[QUOTE=SenorBeef]
I don’t think the OP is suffering from a false sense of randomness.
What he’s asking is… let’s say you have a 9 balls in a lottery. 1 1 1, 2 2 2, 3 3 3. Is 222 any less likely than 123?
Well, if you think about it in terms of a consecutive series - the first ball is a 2 (1/3rd chance), so you now have 2/8 chances to draw a 2 with the remaining ball. You do. Now you have 1/7 chances of drawing the last 2. It appears that, from that perspective, the odds of that happening are 1/3 * 1/4 * 1/7 = roughly 1.1%.
On the other hand, the 123 drawing appears to be 3/9 * 3/8 * 3/7 = roughly 5.1%.
In other words, if there are a fixed number of each type of ball, every time you draw one of those numbers, it becomes less likely that the number will be drawn again.
And… this is fundamental stuff to me, but I’m up past my bed time and am unable to think clearly, so I’m not able to figure out the error here. I’ll revisit this tomorrow if no one has offered an explanation.
Some of the explanations in this thread seem faulty, though.

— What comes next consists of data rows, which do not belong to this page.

-- ==== Sys2Proof/Tests/Slice0.lean ====
section
/-! SUPPORT. The model's own tests: the well-formedness smoke, one packet per constructor written from the tables of
30_encoding.md, at most two small tests per instruction with the results of 95_test_vectors.md, and a witness of the hypotheses
of every statement of Certificates/Slice0/Obligations.lean that has any. -/

namespace Sys2Proof.Tests

open Sys2Proof Sys2Proof.Machine

set_option Elab.async false

/-! ## Well-formedness: an ill-formed term for each check -/

theorem smoke_hxUnknown_named : WellFormed (.hxUnknown 0x01) = false ∧ WellFormed (.hxUnknown 0x82) = false := by decide
theorem smoke_crcRange_start : WellFormed (.crcRange .trk 4294967296 0) = false := by decide
theorem smoke_crcRange_len : WellFormed (.crcRange .trk 0 4294967296) = false := by decide
theorem smoke_decBit : WellFormed (.decBit false 4294967296) = false := by decide
theorem smoke_decWord : WellFormed (.decWord false 4294967296) = false := by decide
theorem smoke_decSyncscan : WellFormed (.decSyncscan false 4294967296) = false := by decide
theorem smoke_decMark : WellFormed (.decMark false 4294967296) = false := by decide
theorem smoke_decIdfield : WellFormed (.decIdfield false 4294967296 0 0) = false := by decide
theorem smoke_decDatafield : WellFormed (.decDatafield false 4294967296 0 0 0) = false := by decide
theorem smoke_decFmword : WellFormed (.decFmword false 4294967296) = false := by decide
theorem smoke_decFmscan : WellFormed (.decFmscan false 4294967296) = false := by decide
theorem smoke_scanDamlookup : WellFormed (.scanDamlookup 4294967296) = false := by decide
theorem smoke_scanFind_side : WellFormed (.scanFind 5 2 1) = false := by decide
theorem smoke_scanWtResolve : WellFormed (.scanWtResolve 4294967296) = false := by decide

/-! ## Decoding: a packet for every constructor -/

/-- A packet written out: the code bit by bit, the layer byte, the operand bytes; zeros up to eleven bytes. -/
def word (code layer : Byte) (operands : List Byte) : List Byte :=
  code :: layer :: (operands ++ List.replicate (9 - operands.length) 0)

/-- The decoder reads this instruction. -/
def reads (bs : List Byte) (i : Instr) : Bool :=
  match decode bs with
  | .ok j => j == i
  | .error _ => false

/-- The decoder refuses, for this reason. -/
def refuses (bs : List Byte) (e : DecodeError) : Bool :=
  match decode bs with
  | .ok _ => false
  | .error e' => e' == e
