-- ==== Sys2Proof/Machine/RepeatingKey.lean ====
section
/-! DEFINITION. The repeating-key family: RKENC and RKDEC (43_repeating_key.md R137, R142), with the
order of checks of 60_exceptions.md R157. A meaning is the whole completion step of its command
(40_datapath.md R107; log entry 10). -/

namespace Sys2Proof.Machine

/-- An empty key: OUT_LEN <- 0, then KEY_EMPTY (60_exceptions.md R152). -/
def keyEmpty (s : State) : State := raiseCmdError errKeyEmpty { s with outLen := 0 }

/-- RKENC's result at position i (43_repeating_key.md R137). -/
def rkencResult (s : State) (i : Nat) : Int := mau (textCode s i) (ksym s i) false .both

/-- The body of exec_RKENC (43_repeating_key.md R137): the validation gate (R138), then the empty key
(R139), then the transform. -/
def rkencBody (s : State) : State :=
  if allValid s.textLen s then
    if s.keyLen = 0 then keyEmpty { s with valid := true }
    else xformKeyed s.textLen (rkencResult s) { s with valid := true }
  else { s with valid := false, outLen := 0 }

/-- RKENC (43_repeating_key.md R137). -/
def execRkenc (s : State) : Host.Outcome State Fault Refusal := .next (complete (rkencBody s))

/-- RKDEC's result at position i (43_repeating_key.md R142). -/
def rkdecResult (s : State) (i : Nat) : Int := mau (textCode s i) (ksym s i) true .both

/-- The body of exec_RKDEC (43_repeating_key.md R142): the empty key (R144), then the transform; no
validation (R143). -/
def rkdecBody (s : State) : State :=
  if s.keyLen = 0 then keyEmpty s
  else xformKeyed s.textLen (rkdecResult s) s

/-- RKDEC (43_repeating_key.md R142). -/
def execRkdec (s : State) : Host.Outcome State Fault Refusal := .next (complete (rkdecBody s))

end Sys2Proof.Machine
end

If you roll a die 3 times, you’re as likely to get a single number all three times as any other combination of numbers, because one die roll doesn’t affect the next. However, when you’re taking lottery balls away from a lottery as you pick them, you’re affecting the future probabilities. I think some people are trying to explain the former, rather than the latter.
[/QUOTE]
He said “the balls are replaced in the bowl”, so I think you’re the one trying to explain the wrong model, dude. And you’re right, this is fundamental stuff, in this case RTFOP.